In an interview with MTI on Friday, oil company MOL chairman-CEO Zsolt Hernadi projected more development and market-conform diversification with more value added in the firmʼs lucrative downstream business.

"You cannot talk about MOL buying the Croatian (INA) oil companyʼs state-owned stake, in part or in whole, before the Croatian government creates an investor-friendly environment and strives for co-operation with foreign companies investing in the country, as well as with INA," Mr Hernadi also said.

On the other hand, there had been several suitors for MOLʼs INA stake as recently as the spring of 2015, but he there had been "no steps forward that could be communicated," he added.

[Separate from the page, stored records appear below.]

/-! ## The core map (R118, R119) -/

/-- The shadow of cluster `k` becomes active under a new epoch (R118); a cluster that still drains ignores it. -/
def Chip.mapSwap (c : Chip) (k epoch : Nat) : Chip :=
  let isActive : Nat → Bool := fun a => Reg.NI_MAP_ACTIVE k 0 ≤ a && a < Reg.NI_MAP_ACTIVE k 1024
  let isShadow : Nat → Bool := fun a => Reg.NI_MAP_SHADOW k 0 ≤ a && a < Reg.NI_MAP_SHADOW k 1024
  let prev := c.regs.filter (fun r => isActive r.1)
  let shadow := c.regs.filter (fun r => isShadow r.1)
  let c := c.dropRegs isActive
  let c := shadow.foldl (fun c r => c.wr (r.1 + 0x1000) r.2) c
  let c := c.modRouter k (fun r => { r with prev := prev })
  let c := c.put (Reg.NI_MAP_STAT_PREV_EPOCH k) (c.get (Reg.NI_MAP_STAT_EPOCH k))
  (c.put (Reg.NI_MAP_STAT_EPOCH k) epoch).clr (Reg.NI_MAP_STAT_DRAINED k)

/-- NI_MAP_CTRL with SWAP = 1 (R118). -/
def Chip.mapCtrlSwap (c : Chip) (k epoch : Nat) : Chip :=
  if k < c.clusters then
    if c.swapping k then c.set (Reg.NI_MAP_STAT_SWAP_REJ k) else c.mapSwap k epoch
  else c

def execNiMapCtrlSwap (k : Cluster) (epoch : BitVec 4) (s : State) : Host.Outcome State Fault Refusal :=
  act (·.mapCtrlSwap k.toNat epoch.toNat) s

/-- NI_MAP_BCAST with SWAP = 1 (R118): every present cluster, or none while one drains. -/
def Chip.mapBcastSwap (c : Chip) (epoch : Nat) : Chip :=
  let ks := List.range c.clusters
  if ks.any c.swapping then ks.foldl (fun c k => c.set (Reg.NI_MAP_STAT_SWAP_REJ k)) c
  else ks.foldl (fun c k => c.mapSwap k epoch) c

def execNiMapBcastSwap (epoch : BitVec 4) (s : State) : Host.Outcome State Fault Refusal := act (·.mapBcastSwap epoch.toNat) s

/-- A flit is a packet stamped with an epoch. -/
def stampedWith (e : Nat) : Flit → Bool
  | .packet p => p.epoch == e
  | .event _ _ => false

/-- What stands at the bridge and has not been taken: a core's request or a credit of the bridge's own ports. -/
def bridgePending (e : Nat) : Nat × Flit → Bool
  | (_, .packet p) => p.epoch == e && ((p.cls == 3 && !p.sb) || (p.cls == 5 && p.op == 0x21))
  | (_, .event _ _) => false

/-- A router holds a packet of epoch `e`, in a buffer, before an input or in a delivery stage. -/
def Router.holds (r : Router) (e : Nat) : Bool :=
  r.bufs.any (fun b => b.2.any (stampedWith e)) || r.waits.any (fun b => b.2.any (stampedWith e)) ||
    r.stage.any (fun x => match x.2 with | some y => stampedWith e y.flit | none => false)

/-- A packet stamped with cluster `k`'s previous epoch stands in a buffer or a network interface of the chip (R118): in a
router, at a core that has not taken it yet, at the bridge, or before the input of a Feryo link. -/
def Chip.oldPackets (c : Chip) (k : Nat) : Bool :=
  let e := c.get (Reg.NI_MAP_STAT_PREV_EPOCH k)
  c.routers.any (fun r => r.2.holds e) || c.cores.any (fun x => x.2.arrived.any (fun p => p.epoch == e)) ||
    c.bridge.inbox.any (bridgePending e) || (List.range c.links_).any (fun l => (c.link l).rxq.any (fun b => b.2.any (stampedWith e)))

/-- DRAIN_LATE (R119): a swap has lasted 2 µs; firmware makes one report, about the lowest cluster that still drains. -/
def execDrainLate (s : State) : Host.Outcome State Fault Refusal :=
  act (fun c =>
    let ks := (List.range c.clusters).filter (fun k => c.swapping k && c.get (Reg.NI_MAP_STAT_DRAIN_LATE k) == 0)
    match ks with
    | [] => c
    | k :: _ => (ks.foldl (fun c k => c.set (Reg.NI_MAP_STAT_DRAIN_LATE k)) c).notify 0x0008 OK k (c.get (Reg.NI_MAP_STAT_EPOCH k)) 0) s

end Sys2Proof.Machine
end

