/-- The counter steps (R74 to R76). -/
def Chip.timerStep (c : Chip) (k : Nat) : Chip :=
  let x := c.chan k
  if !c.on (Reg.TMR_CH_STAT_RUN k) || x.resetTick == some c.time then c
  else
    let old := c.get (Reg.TMR_CH_COUNT_COUNT k)
    let new := if selfResets x c.time then 0 else (old + 1) % 2 ^ 32
    let c := (c.setCount k (BitVec.ofNat 32 new)).modChan k (fun y =>
      { y with phase := 0, selfReset := false, resetTick := if selfResets x c.time then some c.time else y.resetTick })
    let m := c.get (Reg.TMR_CH_MATCH_MATCH k)
    let c := if m ≠ 0 ∧ new = m then
        (c.set (Reg.TMR_CH_STAT_MATCHF k)).fire k (c.get (Reg.TMR_CH_CFG_M_SELF k)) (c.get (Reg.TMR_CH_CFG_M_LINK k)) true
      else c
    if new = 0 ∧ old = 2 ^ 32 - 1 then
      (c.set (Reg.TMR_CH_STAT_OVFF k)).fire k (c.get (Reg.TMR_CH_CFG_O_SELF k)) (c.get (Reg.TMR_CH_CFG_O_LINK k)) false
    else c

/-- TIMER_STEP (R74, R75): the prescaler of a channel passes DIV_M1. -/
def execTimerStep (k : Chan) (s : State) : Host.Outcome State Fault Refusal := act (whileRuns 69 (·.timerStep k.toNat)) s

/-- LINK_ACTION (R76): the link actions due on a channel land, one tick after their triggers. -/
def execLinkAction (k : Chan) (s : State) : Host.Outcome State Fault Refusal := act (whileRuns 69 (·.landDue k.toNat)) s

/-- A write to TMR_CH_CMD: its actions land in the next tick (R76). -/
def Chip.timerCmd (c : Chip) (k : Nat) (acts : List Action) : Chip := c.modChan k (fun x => { x with cmds := x.cmds ++ acts })

/-- TMR_CH_CMD_START. -/
def execTmrChCmdStart (k : Chan) (s : State) : Host.Outcome State Fault Refusal := act (·.timerCmd k.toNat [.start]) s

/-- TMR_CH_CMD_STOP. -/
def execTmrChCmdStop (k : Chan) (s : State) : Host.Outcome State Fault Refusal := act (·.timerCmd k.toNat [.stop]) s

/-- TMR_CH_CMD_RESET. -/
def execTmrChCmdReset (k : Chan) (s : State) : Host.Outcome State Fault Refusal := act (·.timerCmd k.toNat [.reset]) s

/-- A write to TMR_CH_COUNT: discarded in the tick of a RESET (R77); it calls off the self RESET of an earlier match, unless that
step comes in the same tick (log 30). -/
def Chip.timerCountWrite (c : Chip) (k : Nat) (v : Word) : Chip :=
  if (c.chan k).resetTick = some c.time then c
  else (c.setCount k v).modChan k (fun x => { x with countTick := some c.time })

/-- A write to TMR_CH_DIV (R74): a phase above the new DIV_M1 restarts from 0; while RUN is 1 it stands until the step it makes
in the next tick. -/
def Chip.timerDivWrite (c : Chip) (k : Nat) (v : Word) : Chip :=
  let c := c.wr (Reg.TMR_CH_DIV k) (v &&& 0xFFFF#32)
  if c.get (Reg.TMR_CH_DIV_DIV_M1 k) < (c.chan k).phase.toNat ∧ c.on (Reg.TMR_CH_STAT_RUN k) = false then c.modChan k (fun x => { x with phase := 0 })
  else c

/-- CAP_CH_STAT.CFG_ERR follows FLEN = 0 in a capture mode (R78). -/
def Chip.capCfgErr (c : Chip) (k : Nat) : Chip :=
  c.put (Reg.CAP_CH_STAT_CFG_ERR k)
    (if c.get (Reg.CAP_CH_CFG_FLEN k) = 0 ∧ (c.get (Reg.TMR_CH_CFG_MODE k) = 1 ∨ c.get (Reg.TMR_CH_CFG_MODE k) = 2) then 1 else 0)

/-- A write to TMR_CH_CFG (R78, R79, R92): the edge count restarts, the STAMPs are forgotten, the queue is emptied. -/
def Chip.timerCfgWrite (c : Chip) (k : Nat) (v : Word) : Chip :=
  ((c.wr (Reg.TMR_CH_CFG k) (v &&& 0xFFFFF#32)).modChan k (fun x => { x with edges := 0, stamps := [], queue := [] })).capCfgErr k

/-- TMR_CH_CFG_WRITE. -/
def execTmrChCfgWrite (k : Chan) (v : Word) (s : State) : Host.Outcome State Fault Refusal := act (·.timerCfgWrite k.toNat v) s

/-! ## Captures -/

/-- The pair a channel sources (R73). -/
def Chip.srcPair (c : Chip) (k : Nat) : Nat := 8 * (k / 32) + c.get (Reg.CAP_CH_CFG_SRC k)

/-- Where the STAMP of the last single capture stands; CAP_CH_VAL_STAMP is the holding register of R81. -/
def capStamp (k : Nat) : Nat := Reg.CAP_CH_VAL_COUNT k + 1

/-- The value x of R84, or none when the capture emits nothing (R85). -/
def Chip.capX (c : Chip) (k : Nat) (count stamp : Word) : Option Nat :=
  match c.get (Reg.CAP_CH_CFG_EMODE k) with
  | 0 => ((c.chan k).stamps.head?).map (fun p => (stamp - p.1).toNat)
  | 1 => (((c.chan (c.get (Reg.CAP_CH_CFG_REF k))).stamps.find? (fun p => p.2 != c.time))).map (fun p => (stamp - p.1).toNat)
  | 2 => some count.toNat
  | _ => none

/-- The event of a capture (R84 to R87): formed and handed to edge port k / 32, or counted in NOEVT. DEDUCED (log 135): a capture
that EMIT or EMIT_EN keeps from emitting is not counted in NOEVT. -/
def Chip.capEmit (c : Chip) (k : Nat) (count : Word) (at_ : Time) : Chip :=
  let stamp : Word := at_.setWidth 32
  if !(c.on (Reg.CAP_CH_CFG_EMIT k) && c.on Reg.CAP_CTRL_EMIT_EN) || c.get (Reg.CAP_CH_CFG_EMODE k) == 3 then c
  else match c.capX k count stamp with
    | some x =>
      let pay := rescale ((x : Int) - signed 16 (c.get (Reg.CAP_CH_RESC_SUB k))) (c.get (Reg.CAP_CH_RESC_M k)) (c.get (Reg.CAP_CH_RESC2_S k))
      c.ingestCap (k / 32) k (mkEvent (c.rd (Reg.CAP_CH_KEY k)) pay (c.get (Reg.CAP_CH_RESC2_LANE k)) (tagOf at_))
    | none => c.bump (Reg.CAP_CH_QDROP_NOEVT k)

/-- A single capture (R81). -/
def Chip.capSingle (c : Chip) (k : Nat) (count stamp : Word) : Chip :=
  let c := if c.on (Reg.CAP_CH_STAT_NEW k) then (c.set (Reg.CAP_CH_STAT_OVW k)).set Reg.CAP_IRQ_STATUS_OVW else c
  ((c.wr (Reg.CAP_CH_VAL_COUNT k) count).wr (capStamp k) stamp).set (Reg.CAP_CH_STAT_NEW k)

/-- A queued capture (R82). -/
def Chip.capQueue (c : Chip) (k : Nat) (count stamp : Word) (rising : Bool) : Chip :=
  let x := c.chan k
  if x.queue.length ≥ 8 then
    ((c.set (Reg.CAP_CH_STAT_QOVF k)).set Reg.CAP_IRQ_STATUS_QOVF).bump (Reg.CAP_CH_QDROP_COUNT k)
  else c.setChan k { x with queue := x.queue ++ [{ count := count, stamp := stamp, rising := rising }] }

/-- An edge has been declared on a channel and is latched in this tick (R78 to R85): `rising` is its direction at the pair's level.
STAMP and COUNT are those of tick 0 of R83, FLEN + 2 cycles ago (log 124). DESIGN CHOICE (log 137): the reserved MODE 3 captures
nothing. -/
def Chip.capture (c : Chip) (k : Nat) (rising : Bool) : Chip :=
  let mode := c.get (Reg.TMR_CH_CFG_MODE k)
  let pair := c.srcPair k
  if mode = 0 ∨ mode = 3 ∨ ¬ pair < c.pairs ∨ ¬ c.on (Reg.CAP_CH_CFG_SRC_EN k) = true then c
  else if c.get (Reg.CAP_CH_CFG_FLEN k) = 0 then c.set (Reg.CAP_CH_STAT_CFG_ERR k)
  else if !c.on (Reg.CAP_PAIR_CFG_EN pair) || c.get (Reg.CAP_PAIR_STAT_FAULT pair) != 0 then c
  else
    let edge := c.get (Reg.CAP_CH_CFG_EDGE k)
    let c := c.put (Reg.CAP_PAIR_STAT_LEVEL pair) rising.toNat
    if !((rising && bit edge 0) || (!rising && bit edge 1)) then c
    else
      let n := (c.chan k).edges + 1
      if mode = 1 ∧ n % (c.get (Reg.CAP_CH_CFG_EPRE k) + 1) ≠ 0 then c.modChan k (fun x => { x with edges := n })
      else
        let age := c.tickUnit * (c.get (Reg.CAP_CH_CFG_FLEN k) + 2)
        let count := c.countAt k age
        let at_ := c.time - BitVec.ofNat 48 age
        let stamp : Word := at_.setWidth 32
        let c := c.modChan k (fun x => { x with edges := 0 })
        let c := if mode = 1 then c.capSingle k count stamp else c.capQueue k count stamp rising
        let c := c.capEmit k count at_
        c.modChan k (fun x => { x with stamps := ((stamp, c.time) :: x.stamps).take 2 })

MOLʼs share turned into black in final trades after languishing in light losses throughout the day.

OTP lost 1.76% to HUF 5,592 on turnover of HUF 5.66 bln from a preliminary HUF 8.24 bln session total, nearly a tenth short of the daily average this year.

MOL rose 0.52% to HUF 13,500 on turnover of HUF 885 mln.

Magyar Telekom fell 0.75% to HUF 395 on turnover of HUF 105 mln.

Richter retreated 0.60% to HUF 5,000 on turnover of HUF 1.56 bln.

The bourseʼs mid-cap BUMIX went out 0.15% lower at 1,612.19.

Over the week, the BUX improved 0.49% after soaring 3.38% in the previous week.

OTP dropped 1.17% after gathering 3.34% last week.

MOL improved 0.37% after garnering 5.28% in the preceding week.

Magyar Telekom was up 0.51% after crawling up 0.26% last week.

Richter rose 2.56% after pocketing 3.37% over the previous week.

The BUMIX ended the week 0.69% higher after rising 0.44% over last week.

Elsewhere in the region, WIG 20 in Warsaw was down 1.74%, while Pragueʼs PX added 0.27%.

Western Europeʼs major indices were all down ahead of their close on Friday, FTSE100 in London 1.18%, DAX30 in Frankfurt 1.08%, and CAC40 in Paris 1.40%.